In 2016, Brazil has been affected by serious worries again. Last year, then president Dilma Rousseff was kicked out of office. GDP shrank by 3.6 percent, after a decline by 3.8 percent in 2015 – indeed a sharp recession. The annual budget deficit amounted to 9 percent of GDP. The need of major structural improvements became therefore very urgent.

For this reason, Rousseff’s conservative successor Michel Temer launched an economic reform programme but is now obviously confronted with major obstacles – obstacles that are directly tied to the president himself, the social consequences of the implemented and planned fiscal austerity measures (spending limit in real terms in the forthcoming two decades), and – above all – his suspected involvement in a dramatic corruption scandal. Bribery allegations are always serious.

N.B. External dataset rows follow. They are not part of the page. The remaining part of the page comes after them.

-- ==== Sys2Proof/Certificates/Slice0/Obligations.lean ====
section
/-! DEFINITION. The statements about the block that the provers are asked to prove. -/

open Sys2Proof Sys2Proof.Machine

/-- O1. A step runs the command at the front of the queue; with nothing waiting it is one device tick. For every command c,
queue rest and state s: a step of s with c :: rest waiting is exec of c on s with rest waiting. With an empty queue it
answers a next state: the tick counts when the clocks run and the hub root has locked, or has locked before; else
nothing changes. The queue, and that a step of the empty queue is a tick, are the model's own (logs 4 and 5). (R19,
R126, R415) -/
def Obligations.StepRunsFront : Prop :=
  (∀ (c : Instr) (rest : List Instr) (s : State),
    step { s with pending := c :: rest } = exec c { s with pending := rest }) ∧
    (∀ s : State, s.pending = [] → (ticking s = false → step s = .next s) ∧
      (ticking s = true → s.chn.ports = [] → step s = .next { s with tick := s.tick + 1 }))

/-- O2. The two-operand scalar instructions write their result and nothing else. ADD, SUB, MUL, AND, OR, XOR, SHL, SHR, SRA,
MIN and MAX, issued, complete: s d takes the result of s x and s y (s0 discards it), the pc moves on by 8, and only the
thread and the issued counter change. (R154, R116, R147) -/
def Obligations.ScalarResults : Prop :=
  ∀ (s : State) (lt : BitVec 12) (f : Fields),
    let t := thread s lt
    let x := readS t f.x.toNat
    let y := readS t f.y.toNat
    let r := fun v => writeS (advance t) f.d.toNat v
    (canIssue s lt 0x01 f = true → writesThread (.add lt f) s lt (r (x + y))) ∧
    (canIssue s lt 0x02 f = true → writesThread (.sub lt f) s lt (r (x - y))) ∧
    (canIssue s lt 0x03 f = true → writesThread (.mul lt f) s lt (r (x * y))) ∧
    (canIssue s lt 0x04 f = true → writesThread (.and lt f) s lt (r (x &&& y))) ∧
    (canIssue s lt 0x05 f = true → writesThread (.or lt f) s lt (r (x ||| y))) ∧
    (canIssue s lt 0x06 f = true → writesThread (.xor lt f) s lt (r (x ^^^ y))) ∧
    (canIssue s lt 0x07 f = true → writesThread (.shl lt f) s lt (r (x <<< (y.toNat % 64)))) ∧
    (canIssue s lt 0x08 f = true → writesThread (.shr lt f) s lt (r (x >>> (y.toNat % 64)))) ∧
    (canIssue s lt 0x09 f = true → writesThread (.sra lt f) s lt (r (x.sshiftRight (y.toNat % 64)))) ∧
    (canIssue s lt 0x0A f = true → writesThread (.min lt f) s lt (r (if y.toInt < x.toInt then y else x))) ∧
    (canIssue s lt 0x0B f = true → writesThread (.max lt f) s lt (r (if x.toInt < y.toInt then y else x)))

/-- O3. Scalar, handle and predicate registers read what was written; s0 reads 0 and p0 all ones. For every thread and every
register: a write to s, v, a or p is read back by its own number and by no other; s0 reads 0 and p0 reads all ones
whatever was written to them. (R116) -/
def Obligations.RegisterFileReads : Prop :=
  ∀ (t : Thread) (i k : Nat) (v : BitVec 64) (h : BitVec 128) (p : BitVec 1024),
    readS (writeS t i v) k = (if k = 0 then 0 else if k = i then v else readS t k) ∧
    readV (writeV t i h) k = (if k = i then h else readV t k) ∧
    readA (writeA t i h) k = (if k = i then h else readA t k) ∧
    readP (writeP t i p) k = (if k = 0 then BitVec.allOnes 1024 else if k = i then p else readP t k)

/-- O4. ADDI, MOVI, MOVHI, CMP, PLOG and NOP complete with their results. ADDI adds the sign-extended imm, MOVI loads it,
MOVHI writes imm to bits 63..32 and keeps bits 31..0, CMP writes its comparison to every bit of p d, PLOG combines two
predicates lane by lane, NOP only advances. Nothing but the thread and the issued counter changes. (R154) -/
def Obligations.ImmediatesAndPredicates : Prop :=
  ∀ (s : State) (lt : BitVec 12) (f : Fields),
    let t := thread s lt
    (canIssue s lt 0x00 f = true → writesThread (.nop lt f) s lt (advance t)) ∧
    (canIssue s lt 0x0C f = true → writesThread (.addi lt f) s lt
      (writeS (advance t) f.d.toNat (readS t f.x.toNat + f.imm.signExtend 64))) ∧
    (canIssue s lt 0x0D f = true → writesThread (.movi lt f) s lt (writeS (advance t) f.d.toNat (f.imm.signExtend 64))) ∧
    (canIssue s lt 0x0E f = true → writesThread (.movhi lt f) s lt
      (writeS (advance t) f.d.toNat (f.imm ++ (readS t f.d.toNat).setWidth 32))) ∧
    (canIssue s lt 0x0F f = true → immBits f 4 4 = 0 → writesThread (.cmp lt f) s lt
      (writeP (advance t) f.d.toNat (allBits (cmpBy (immBits f 3 0) (readS t f.x.toNat) (readS t f.y.toNat))))) ∧
    (canIssue s lt 0x0F f = true → immBits f 4 4 = 1 → writesThread (.cmp lt f) s lt
      (writeP (advance t) f.d.toNat (allBits (cmpBy (immBits f 3 0) (readS t f.x.toNat)
        (BitVec.ofInt 64 (signedOf 24 (immBits f 31 8))))))) ∧
    (canIssue s lt 0x10 f = true → writesThread (.plog lt f) s lt
      (writeP (advance t) f.d.toNat (plogBy (immBits f 2 0) (readP t f.x.toNat) (readP t f.y.toNat))))

/-- O5. BR, JAL and JR move the pc where the rule says. BR goes to its own address plus imm times 8. JAL does too and writes
the address of the next instruction to s d. JR goes to s x, which must be a multiple of 8. That JR takes the low 32 bits
of s x is the model's reading (log 11). (R154) -/
def Obligations.BranchTargets : Prop :=
  ∀ (s : State) (lt : BitVec 12) (f : Fields),
    let t := thread s lt
    (canIssue s lt 0x13 f = true → writesThread (.br lt f) s lt { advance t with pc := t.pc + f.imm * 8 }) ∧
    (canIssue s lt 0x14 f = true → writesThread (.jal lt f) s lt
      { writeS (advance t) f.d.toNat ((t.pc + 8).setWidth 64) with pc := t.pc + f.imm * 8 }) ∧
    (canIssue s lt 0x15 f = true → (readS t f.x.toNat).toNat % 8 = 0 →
      writesThread (.jr lt f) s lt { advance t with pc := (readS t f.x.toNat).setWidth 32 }) ∧
    (canIssue s lt 0x15 f = true → (readS t f.x.toNat).toNat % 8 ≠ 0 →
      exec (.jr lt f) s = .next (raiseExc s lt .misaligned))

/-- O6. HSET, HGET and HADV act on the handle register that imm names. HSET writes s y above s x to a handle register of the
kind imm[0] names; HGET reads one half of it; HADV replaces one 25-bit address field by the field plus s y plus
imm[31:3], modulo 2^25. Only the thread and the issued counter change. (R146, R154) -/
def Obligations.HandleRegisters : Prop :=
  ∀ (s : State) (lt : BitVec 12) (f : Fields),
    let t := thread s lt
    let h := readH t f f.x.toNat
    (canIssue s lt 0x16 f = true → writesThread (.hset lt f) s lt
      (writeH (advance t) f f.d.toNat (readS t f.y.toNat ++ readS t f.x.toNat))) ∧
    (canIssue s lt 0x17 f = true → immBits f 1 1 = 0 → writesThread (.hget lt f) s lt
      (writeS (advance t) f.d.toNat (h.setWidth 64))) ∧
    (canIssue s lt 0x17 f = true → immBits f 1 1 = 1 → writesThread (.hget lt f) s lt
      (writeS (advance t) f.d.toNat ((h >>> 64).setWidth 64))) ∧
    (canIssue s lt 0x1A f = true → writesThread (.hadv lt f) s lt
      (writeH (advance t) f f.d.toNat (setAddrField h (hadvLo f)
        (wrapOf 25 ((bitsOf h.toNat (hadvLo f + 24) (hadvLo f) : Nat) + (readS t f.y.toNat).toNat
          + signedOf 29 (immBits f 31 3))))))

/-- O7. LD, ST, HLD and HST read and write the store of the thread's cluster at the address their operands give. With an
aligned address whose bytes lie in a window that allows the access, LD writes the extended little-endian value to s d
and HLD the 16 bytes to a handle register, and no byte of any memory changes; ST and HST write their bytes at that
address and every other byte reads as before. A misaligned address raises MISALIGNED. Of an LD that comes with
corrected errors the ECC flag and counter record them. LD, ST, HLD and HST note their bytes for the client, and change
nothing else. That corrected errors are reported with an LD is the model's reading (log 172). (R154, R122, R120, R139) -/
def Obligations.LoadsAndStores : Prop :=
  ∀ (s : State) (lt : BitVec 12) (f : Fields),
    let t := thread s lt
    let n := physOf s (lcluOf lt)
    let a := addrPlus (readS t f.x.toNat) f.imm.toInt
    let k := 2 ^ (f.z.toNat % 4)
    let v := memLe s.store (n * 2 ^ 25 + a) k
    let h := addrPlus (readS t f.x.toNat) (signedOf 28 (immBits f 31 4) * 16)
    (canIssue s lt 0x11 f = true → a % k = 0 → (inWin t.bw ⟨a, k⟩ || inWin t.mw ⟨a, k⟩) = true →
      loadsThread (.ld lt f 0) s lt (writeS (advance t) f.d.toNat
        (if f.z.toNat / 4 = 1 then BitVec.ofInt 64 (signedOf (8 * k) v) else BitVec.ofNat 64 v)) k) ∧
    (∀ ecc, canIssue s lt 0x11 f = true → a % k = 0 → (inWin t.bw ⟨a, k⟩ || inWin t.mw ⟨a, k⟩) = true → ecc ≠ 0 →
      ∃ u, exec (.ld lt f ecc) s = .next u ∧ sameMemories s u ∧ onlyThread s u lt ∧ flagOn u (fEccEv n) = true ∧
        ctr u (cEccCorr n) = ctr s (cEccCorr n) + BitVec.ofNat 48 ecc ∧
        thread u lt = writeS (advance t) f.d.toNat
          (if f.z.toNat / 4 = 1 then BitVec.ofInt 64 (signedOf (8 * k) v) else BitVec.ofNat 64 v)) ∧
    (∀ ecc, canIssue s lt 0x11 f = true → a % k ≠ 0 → exec (.ld lt f ecc) s = .next (raiseExc s lt .misaligned)) ∧
    (canIssue s lt 0x12 f = true → a % k = 0 → inWin t.bw ⟨a, k⟩ = true →
      ∃ u, exec (.st lt f) s = .next u ∧ thread u lt = advance t ∧ onlyThread s u lt ∧
        memBytes u.store (n * 2 ^ 25 + a) k = natLe (readS t f.y.toNat).toNat k ∧
        (∀ b, (b < n * 2 ^ 25 + a ∨ n * 2 ^ 25 + a + k ≤ b) → memByte u.store b = memByte s.store b) ∧
        { u with threads := s.threads, ctrs := s.ctrs, store := s.store } = storeMoved s t.client k) ∧
    (canIssue s lt 0x12 f = true → a % k ≠ 0 → exec (.st lt f) s = .next (raiseExc s lt .misaligned)) ∧
    (canIssue s lt 0x18 f = true → h % 16 = 0 → (inWin t.bw ⟨h, 16⟩ || inWin t.mw ⟨h, 16⟩) = true →
      loadsThread (.hld lt f) s lt
        (writeH (advance t) f f.d.toNat (BitVec.ofNat 128 (memLe s.store (n * 2 ^ 25 + h) 16))) 16) ∧
    (canIssue s lt 0x18 f = true → h % 16 ≠ 0 → exec (.hld lt f) s = .next (raiseExc s lt .misaligned)) ∧
    (canIssue s lt 0x19 f = true → h % 16 = 0 → inWin t.bw ⟨h, 16⟩ = true →
      ∃ u, exec (.hst lt f) s = .next u ∧ thread u lt = advance t ∧ onlyThread s u lt ∧
        memBytes u.store (n * 2 ^ 25 + h) 16 = natLe (readH t f f.y.toNat).toNat 16 ∧
        (∀ b, (b < n * 2 ^ 25 + h ∨ n * 2 ^ 25 + h + 16 ≤ b) → memByte u.store b = memByte s.store b) ∧
        { u with threads := s.threads, ctrs := s.ctrs, store := s.store } = storeMoved s t.client 16)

Also the “timing” of Brazil’s new crisis is not encouraging since Brazil these days most probably was/is about to leave its long-lasting recession. In the past few weeks, a slight improvement of confidence in the future could be noted again. In vain?

To give an answer to this question urges for more political clarification and details we still do not know anything about. Here we get to another example of the intensifying link between politics and macroeconomic developments. Thus, it is crucial that economists/financial analysts are willing to improve their understanding of political events and trends substantially.

Exactly one year ago – before the impeachment against then president Dilma Rousseff – I wrote the following lines on this page:”… Brazil remains unable to achieve sustained good economic growth…It is really an up-and-down economy…This distorting phenomenon will not be wiped out before Brazil really can manage far-reaching and continuous reforms regarding a broad and good human capital formation, better institutions and a fairer distribution of income – accompanied by more effective and future-oriented political leaders all over the country…”.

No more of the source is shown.